Parameters

Sampling parameters shape the token generation process of the model. You may send any parameters from the following list to the SIRAYA Model Router API.

SIRAYA Model Router will default to standard values if certain parameters are absent (e.g., temperature defaults to 1.0). Backend-specific parameters must be passed via extra_body — they cannot be placed at the top level of the request body.

Please refer to the Available Models section to confirm which parameters are supported by each model.

Core Parameters

Temperature

Key: temperature
Type: Float (0.0 to 2.0)
Default: 1.0

Influences the variety in the model's responses. Lower values lead to more predictable responses, while higher values encourage diversity.

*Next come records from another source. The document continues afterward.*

-- ==== Sys2Proof/Machine/Page.lean ====
section
/-! DEFINITION. The page instructions, promotions, the pager's commands and the Banker (R401, R402, R405-R418). -/

namespace Sys2Proof.Machine

/-! ## PROMOTE and DEMOTE (R405, R413, R418) -/

/-- Puts a job into its bank's queue, in the order of arrival. -/
def insertJob (j : PJob) : List PJob → List PJob
  | [] => [j]
  | x :: r => if j.since < x.since then j :: x :: r else x :: insertJob j r

/-- Sends the 64 jobs of an operation to the banks of a block, where they arrive in cycle t. -/
def sendJobs (s : State) (id pa leaf : Nat) (demote pin : Bool) (t : Nat) : State :=
  (blockRows pa).foldl (fun s a =>
    let (b, r) := bankRow a
    let d := homeDie a
    let s := s.modBank d b fun k => { k with jobs := insertJob ⟨r, demote, pin, leaf, id, t⟩ k.jobs }
    (s.at t .promotionRun [d, b]).at (t + 4096) .promotionForce [d, b]) s

/-- The leaf of a 64 KiB page after its rows have been promoted or demoted (R402): written only over the entry that the device has
read, its own changes of STATE apart. -/
def leafAfter (s : State) (o : UnitOp) : State :=
  let pa := o.victims.getD 3 0
  let pin := o.victims.getD 2 0 == 1
  let full := (blockRows pa).all (promoted s)
  let e := dword (s.phys64 o.target)
  if withState e 0 ≠ withState o.val 0 ∨ o.target = 0 then s
  else if o.op = 0x41 then (if pin then leafTo s o.target [3] 2 else leafTo s o.target [2, 3] 1)
  else if !full then s
  else if pin then leafTo s o.target [1, 2] 3 else leafTo s o.target [1] 2

/-- A row of operation id is done: with the last one the leaf is updated and the requester goes on; the Banker's next move starts. -/
def rowDone (s : State) (id : Nat) (failed : Bool) : State :=
  match AMap.find? s.ops id with
  | none => s
  | some o =>
    let left := o.victims.getD 0 0 - 1
    let f := if failed then 1 else o.victims.getD 1 0
    let o : UnitOp := { o with victims := left :: f :: o.victims.drop 2 }
    if left ≠ 0 then { s with ops := AMap.put s.ops id o } else
    let s := leafAfter { s with ops := AMap.del s.ops id } o
    if 1024 ≤ o.core then
      wakeBanker (s.modDie (o.core - 1024) fun k => { k with bkrun := none }) (o.core - 1024)
    else seqReply s o (if f = 1 then 3 else 0) (s.now + o.half)

/-- Whether no request is queued for a bank: none on its way to it that misses its slice (R251). -/
def bankIdle (s : State) (d b : Nat) : Bool :=
  !(s.accs.any fun p => p.2.stage == .sent && p.2.space == .phys && p.2.todo.any fun q =>
    decide (q.addr < 2 ^ 49) && homeDie q.addr == d && (bankRow q.addr).1 == b && s.missesSlice q.addr)

/-- One job of a bank runs (R405): one that copies a row holds the bank 60 cycles, the others are done at once. -/
def runJob (s : State) (d b : Nat) : State :=
  match (s.bankAt d b).jobs with
  | [] => s
  | j :: r =>
    if s.now < j.since then s else
    let s := s.modBank d b fun k => { k with jobs := r }
    let (s, slot, failed) := if j.demote then (let x := demoteRow s d b j; (x.1, x.2, false)) else promoteRow s d b j
    match slot with
    | some i => (s.modBank d b fun k => { k with held := s.now + 60, running := some (j, i) }).after 60 .promotionRun [d, b]
    | none =>
      let s := rowDone s j.op failed
      if r.isEmpty then s else s.after 0 .promotionRun [d, b]

/-- A bank whose hold has ended is done with its job: the slot changes its row now (R405). -/
def endHold (s : State) (d b : Nat) : State :=
  let k := s.bankAt d b
  match k.running with
  | some (j, i) => if k.held ≤ s.now then rowDone (slotTaken (s.modBank d b fun k => { k with running := none }) d b j i) j.op false else s
  | none => s

/-- PROMOTION_RUN (R251, R402, R405): bank [die, bank] ends a hold, and runs its next job in an idle cycle. -/
def execPromotionRun (s : State) : Res :=
  let d := s.arg 0
  let b := s.arg 1
  let s := endHold s d b
  let k := s.bankAt d b
  if k.running.isSome ∨ k.jobs.isEmpty then .next s
  else if bankIdle s d b then .next (runJob s d b)
  else .next ((s.cancelEv .promotionRun fun l => l == [d, b]).after 1 .promotionRun [d, b])

/-- PROMOTION_FORCE (R251, R405): a job of bank [die, bank] that has waited 4,096 cycles is forced, once no hold runs. -/
def execPromotionForce (s : State) : Res :=
  let d := s.arg 0
  let b := s.arg 1
  let s := endHold s d b
  let k := s.bankAt d b
  match k.jobs with
  | [] => .next s
  | j :: _ =>
    if s.now < j.since + 4096 then .next s
    else if k.running.isSome then .next (s.at k.held .promotionForce [d, b])
    else .next (runJob s d b)

/-- Sends a promotion or demotion of the block that holds g_a (R413). -/
def promoteOp (f : CF) (s : State) (demote : Bool) : Res :=
  withSeq s [f.a.toNat, f.d.toNat] fun c k =>
    let va := (greg k f.a.toNat).toNat / 65536 * 65536
    let ctx := s.ctxOf c
    match translate s c ctx va .read with
    | .error _ => awaitPage s c false va 8
    | .ok (t, n) =>
      let st := fld t.leaf 61 59
      let half := n + 24 * crossings (dieOf c) (homeDie t.pa) + 8
      let done := fun (v : DWord) => seqResult (fillTlb s 0 c ctx va t) c f.d.toNat v half 4 half
      if st = 5 then s
      else if t.pa / 2 ^ 48 = 1 then done 1
      else if t.pa / 2 ^ 48 ≠ 0 then done 2
      else if st = 6 then done 5
      else if (memRegion s t.pa).isNone then seqFault s c 7
      else
        let (id, s) := (fillTlb s 0 c ctx va t).fresh
        let leaf := if t.level = 4 then t.leafPa else 0
        let pin := f.imm.toNat % 2
        let o : UnitOp := seqOp s c (if demote then 0x41 else 0x40) leaf (dword t.leaf) f.d.toNat (half / 2) [64, 0, pin, t.pa]
        let s := awaitAnswer { s with ops := AMap.put s.ops id o } c
        sendJobs s id t.pa leaf demote (pin == 1) (s.now + (half - half / 2))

At 0, the model becomes deterministic (same response for same input).

Top P

Key: top_p
Type: Float (0.0 to 1.0)
Default: 1.0

Limits the model's choices to a percentage of likely tokens (Nucleus sampling). Only the top tokens whose cumulative probability adds up to P are considered.

N

Key: n
Type: Integer (1 or above)
Default: 1

Number of chat completion choices to generate for each input message.

Max Tokens

Key: max_tokens
Type: Integer (1 or above)

Sets the upper limit for the number of tokens the model can generate. Deprecated — use max_completion_tokens instead.

Max Completion Tokens

Key: max_completion_tokens
Type: Integer (1 or above)

Maximum generation token count (OpenAI recommended). Takes precedence over max_tokens if both are set.

Stream

Key: stream
Type: Boolean
Default: false

Enables streaming responses via Server-Sent Events. See the Streaming Guide for details.

Stream Options

Key: stream_options
Type: Object

Streaming configuration. Use {"include_usage": true} to include token usage in the final streaming chunk.

User

Key: user
Type: String

A unique identifier representing your end-user, which can help monitor and detect abuse.

Penalties and Bias

Frequency Penalty

Key: frequency_penalty
Type: Float (-2.0 to 2.0)
Default: 0.0

Penalizes tokens based on their frequency in the text so far. Encourages the model to use less frequent tokens.

Presence Penalty

Key: presence_penalty
Type: Float (-2.0 to 2.0)
Default: 0.0

Penalizes tokens based on whether they have already appeared in the text. Encourages the model to talk about new topics.

Logit Bias

Key: logit_bias
Type: Map (Token ID to Bias Value -100 to 100)

Modifies the likelihood of specific tokens appearing in the completion.

Output Structure

Response Format

Key: response_format
Type: Object (e.g., { "type": "json_object" })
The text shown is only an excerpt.